• Records for this exercise

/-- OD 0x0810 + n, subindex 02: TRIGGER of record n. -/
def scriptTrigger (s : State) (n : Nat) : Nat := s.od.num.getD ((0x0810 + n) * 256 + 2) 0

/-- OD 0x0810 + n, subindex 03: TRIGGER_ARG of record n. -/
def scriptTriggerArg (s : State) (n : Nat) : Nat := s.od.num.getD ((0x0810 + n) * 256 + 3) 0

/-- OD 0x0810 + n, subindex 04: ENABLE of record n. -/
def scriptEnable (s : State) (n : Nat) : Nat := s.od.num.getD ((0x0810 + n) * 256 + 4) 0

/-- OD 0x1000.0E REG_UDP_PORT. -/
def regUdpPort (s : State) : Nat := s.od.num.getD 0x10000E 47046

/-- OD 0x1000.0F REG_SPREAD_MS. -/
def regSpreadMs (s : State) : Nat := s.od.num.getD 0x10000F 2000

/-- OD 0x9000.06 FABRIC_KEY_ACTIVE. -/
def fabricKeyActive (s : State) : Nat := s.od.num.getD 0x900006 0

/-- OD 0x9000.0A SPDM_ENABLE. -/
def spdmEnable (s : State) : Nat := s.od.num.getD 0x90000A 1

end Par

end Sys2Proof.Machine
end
---
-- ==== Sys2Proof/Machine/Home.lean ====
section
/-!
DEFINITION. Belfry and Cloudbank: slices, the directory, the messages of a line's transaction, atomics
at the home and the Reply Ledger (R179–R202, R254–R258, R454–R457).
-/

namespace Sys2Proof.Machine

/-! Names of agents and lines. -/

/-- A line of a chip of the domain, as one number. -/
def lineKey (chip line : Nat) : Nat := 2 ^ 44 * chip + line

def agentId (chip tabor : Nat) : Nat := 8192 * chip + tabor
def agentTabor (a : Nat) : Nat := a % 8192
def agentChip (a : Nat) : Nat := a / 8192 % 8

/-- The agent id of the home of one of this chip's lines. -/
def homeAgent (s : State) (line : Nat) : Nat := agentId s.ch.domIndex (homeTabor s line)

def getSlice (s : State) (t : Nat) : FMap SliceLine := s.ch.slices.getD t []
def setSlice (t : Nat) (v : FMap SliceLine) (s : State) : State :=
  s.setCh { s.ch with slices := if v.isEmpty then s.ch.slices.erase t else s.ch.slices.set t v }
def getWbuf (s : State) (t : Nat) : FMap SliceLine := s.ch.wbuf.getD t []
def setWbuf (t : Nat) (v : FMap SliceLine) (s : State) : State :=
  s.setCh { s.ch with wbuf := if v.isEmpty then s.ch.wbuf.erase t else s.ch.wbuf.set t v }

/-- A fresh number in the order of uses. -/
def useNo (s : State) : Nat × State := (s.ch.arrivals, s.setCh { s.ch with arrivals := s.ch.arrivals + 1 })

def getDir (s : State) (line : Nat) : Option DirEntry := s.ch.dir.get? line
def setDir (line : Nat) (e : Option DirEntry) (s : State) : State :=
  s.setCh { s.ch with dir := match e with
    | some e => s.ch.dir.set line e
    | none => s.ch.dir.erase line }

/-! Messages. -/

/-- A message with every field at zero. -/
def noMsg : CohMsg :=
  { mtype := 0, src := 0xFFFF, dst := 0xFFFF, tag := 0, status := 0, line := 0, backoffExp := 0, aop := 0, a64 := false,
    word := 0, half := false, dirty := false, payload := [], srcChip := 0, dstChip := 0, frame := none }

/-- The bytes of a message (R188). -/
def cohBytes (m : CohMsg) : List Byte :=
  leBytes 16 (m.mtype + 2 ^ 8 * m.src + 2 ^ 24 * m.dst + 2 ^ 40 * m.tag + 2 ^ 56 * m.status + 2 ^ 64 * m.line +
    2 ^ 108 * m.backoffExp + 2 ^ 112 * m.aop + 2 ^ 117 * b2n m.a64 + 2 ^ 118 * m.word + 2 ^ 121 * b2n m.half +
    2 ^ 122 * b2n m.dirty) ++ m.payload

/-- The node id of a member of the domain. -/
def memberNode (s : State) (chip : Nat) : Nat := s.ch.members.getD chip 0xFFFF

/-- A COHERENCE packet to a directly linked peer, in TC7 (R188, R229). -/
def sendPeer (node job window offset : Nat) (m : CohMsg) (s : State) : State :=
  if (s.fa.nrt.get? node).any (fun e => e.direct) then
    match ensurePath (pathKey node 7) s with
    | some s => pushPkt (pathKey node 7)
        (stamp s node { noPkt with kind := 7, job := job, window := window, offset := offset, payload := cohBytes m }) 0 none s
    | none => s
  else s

• Problem statement
Should a line in the material contain "pathKey", copy it.

• Finished exercise
    match ensurePath (pathKey node 7) s with
    | some s => pushPkt (pathKey node 7)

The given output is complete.